Hydrolysis of cellooligosaccharides and transglycosylation were analyzed by using a high-performance liquid chromatograph (model LC600; Shimadzu, Kyoto, Japan) linked to a refractometer (Waters, Milford, Mass.) in conjunction with a Hewlett-Packard model 3390A integrating recorder. The cellooligosaccharides used included cellobiose, cellotriose, cellotetrose, cellopentose, and cellohexose (V-Labs, Covington, La.). Purified CelB (0.14 μg) was mixed with cellobiose (5 mM), cellotriose (5 mM), cellotetrose (5 mM), cellopentose (2.2 mM), and cellohexose (3.35 mM) in total volumes of 150 μl, and the preparations were incubated at 85°C for up to 3 h. The products were analyzed by withdrawing aliquots after 5, 10, 60, and 180 min and injecting them onto a SugarPak 1 column (Waters) at 95°C; the oligosaccharides were eluted isocratically with distilled water at a flow rate of 0.5 ml/min.
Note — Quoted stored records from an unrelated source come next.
-- ==== Sys2Proof/Machine/VaultFormat.lean ====
section
/-! DEFINITION. The format of a vault: where an epoch lies (R272 to R276), the sealed sector (R192, R195, R197), ingot
headers, index and map sectors (R277 to R280), seal records, hallmarks and their checks (R201 to R203, R281 to R284). -/

namespace Sys2Proof.Machine

/-! ### Sizes of an entry (R164, R274) -/

/-- The words of a recipe slot. -/
def recipe (s : State) (slot : Nat) : List Nat := Tab.getD s.adm.recipes slot []

def rcpLog2 (w : List Nat) : Nat := bits (w.headD 0) 4 0
def rcpDecode (w : List Nat) : Bool := bit (w.headD 0) 8
def rcpLossy (w : List Nat) : Bool := bit (w.headD 0) 9
def rcpFormat (w : List Nat) : Nat := bits (w.headD 0) 18 16

/-- BLOCK_LOG2 of an entry: 16 for codecs 0 to 3. -/
def blockLog2 (s : State) (e : Bytes) : Nat := if eCodec e = 4 then rcpLog2 (recipe s (eSel e)) else 16

def blockSize (s : State) (e : Bytes) : Nat := 2 ^ blockLog2 s e

def nBlocks (s : State) (e : Bytes) : Nat := cdiv (eBytes e) (blockSize s e)

/-- P_max of R274. -/
def pMax (s : State) (e : Bytes) : Nat :=
  let d := eBytes e
  match eCodec e with
  | 0 => d
  | 1 => d + 8 * nBlocks s e
  | 4 => 65544 * nBlocks s e
  | c => cdiv d 65536 * (fPerExtent (eFormat e) * fSize c (eFormat e))

/-- Map sectors of an entry. -/
def mapCount (e : Bytes) : Nat := if eKind e = 2 then cdiv (eSize e) 32448 else 0

/-- X of R274: the largest ingot of an entry. -/
def xMax (s : State) (e : Bytes) : Nat := 1 + cdiv (pMax s e) 4064 + cdiv (nBlocks s e) 336 + mapCount e

/-! ### Areas (R272, R273) -/

/-- The layout that a plan list needs, before an AREA is journalled. -/
def layoutOf (s : State) (l : Bytes) : Layout :=
  let es := (liveEntries l).map (·.2)
  let c := es.foldl (fun a e => a + cdiv (xMax s e) 256) 0
  let ms := 1 + cdiv (32 * es.length + 32 * c + 16 * 4096) 4064
  let top := fun (r : Bool) => es.foldl (fun a e => if eRepl e == r then max a (eOff e + xMax s e) else a) 0
  let t := ms + top false + 2048
  { area := cdiv (hReplicas l * t + top true) 256 * 256, tail := t, ms, shared := top true }

/-- The layout of a generation in its vault: the journalled AREA stays (R272). -/
def vaultLay (s : State) (v : Vault) (l : Bytes) : Layout :=
  let a := layoutOf s l
  { a with area := v.area.getD a.area }

/-- Areas of a vault. -/
def areas (v : Vault) (a : Layout) : Nat := vSectors v / a.area

/-- First sector of the area of an epoch. -/
def areaBase (v : Vault) (a : Layout) (e : Nat) : Nat := (e - 1) % areas v a * a.area

/-- First sector of the tail of a replica index, from AREA and the tail length. -/
def tailAt (v : Vault) (a : Nat × Nat) (e ix : Nat) : Nat := (e - 1) % (vSectors v / a.1) * a.1 + ix * a.2

/-- First sector of the tail of a replica. -/
def tailBase (v : Vault) (a : Layout) (e ix : Nat) : Nat := areaBase v a e + ix * a.tail

/-- Vault sector of an entry's ingot header. -/
def ingotBase (v : Vault) (a : Layout) (l en : Bytes) (e : Nat) : Nat :=
  if eRepl en then areaBase v a e + hReplicas l * a.tail + eOff en
  else tailBase v a e (hIx l) + a.ms + eOff en

/-- First sector of the dispute range of a tail. -/
def disputeBase (v : Vault) (a : Layout) (e ix : Nat) : Nat := tailBase v a e ix + a.tail - 2048

/-! ### Sectors (R192, R195, R197, R277) -/

def foldPrefix (vid sector epoch : Nat) : Bytes := toLE 4 vid ++ toLE 8 sector ++ toLE 4 epoch
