/-- The sectors that a restore has read before its first data sector are read over the host bridge when its vault, or the buffer that
holds EPOCH's ingot, lies there (R287, R288): the map sectors of a gather in class 1 (R15), the others in the class of its
streams. -/
def readMeta (v : Vault) (b : Bytes) (buf : Option (Nat × Nat)) (cls : Nat) (links : List Link) (sectors : Tab Bytes) (s : State) :
    State :=
  let isMap := fun n => itemOp b == 0x45 && links.any fun l =>
    let m := mapSector l 0
    decide (m ≤ n) && decide (n < m + ihMaps l.h)
  each sectors (fun x t =>
    let c := if isMap x.1 then 1 else cls
    match buf, links.head? with
    | some g, some l =>
      if srcBuf b ∧ irFirst l.ir ≤ x.1 ∧ x.1 < irFirst l.ir + irSectors l.ir then
        readCtl (g.1 + 4096 * (x.1 - irFirst l.ir)) g.2 4096 c t
      else if vWhere v = 0 then readCtl (vBase v + 4096 * x.1) (vTdid v) 4096 c t else t
    | _, _ => if vWhere v = 0 then readCtl (vBase v + 4096 * x.1) (vTdid v) 4096 c t else t) s

end Sys2Proof.Machine
end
Screening T. neapolitana genomic DNA library for glycosyl hydrolases.

All DNA manipulations were carried out by using standard methods (38). T. neapolitana genomic DNA was partially digested with MboI, and fragments (lengths, 2.3 to 7.7 kb) were ligated into BamHI-cut pUC 119 and were transformed into E. coli DH5α cells. The resulting library was screened in 96-well plates at 80°C by using 0.1 M PC buffer (pH 6.0) containing 1.8 mM (final concentration) methylumbelliferyl-β-d-cellobioside (MUC) and 1.8 mM (final concentration methylumbelliferyl-β-d-glucoside (MUG). Positive clones were detected by fluorescence of the methylumbelliferone released. The enzymatic activities of MUC- and MUG-positive clones were analyzed by using aryl glycosides, CMC, and xylan as described above.

Cloning, sequencing, and sequence analysis of endoglucanase genes celB and celA.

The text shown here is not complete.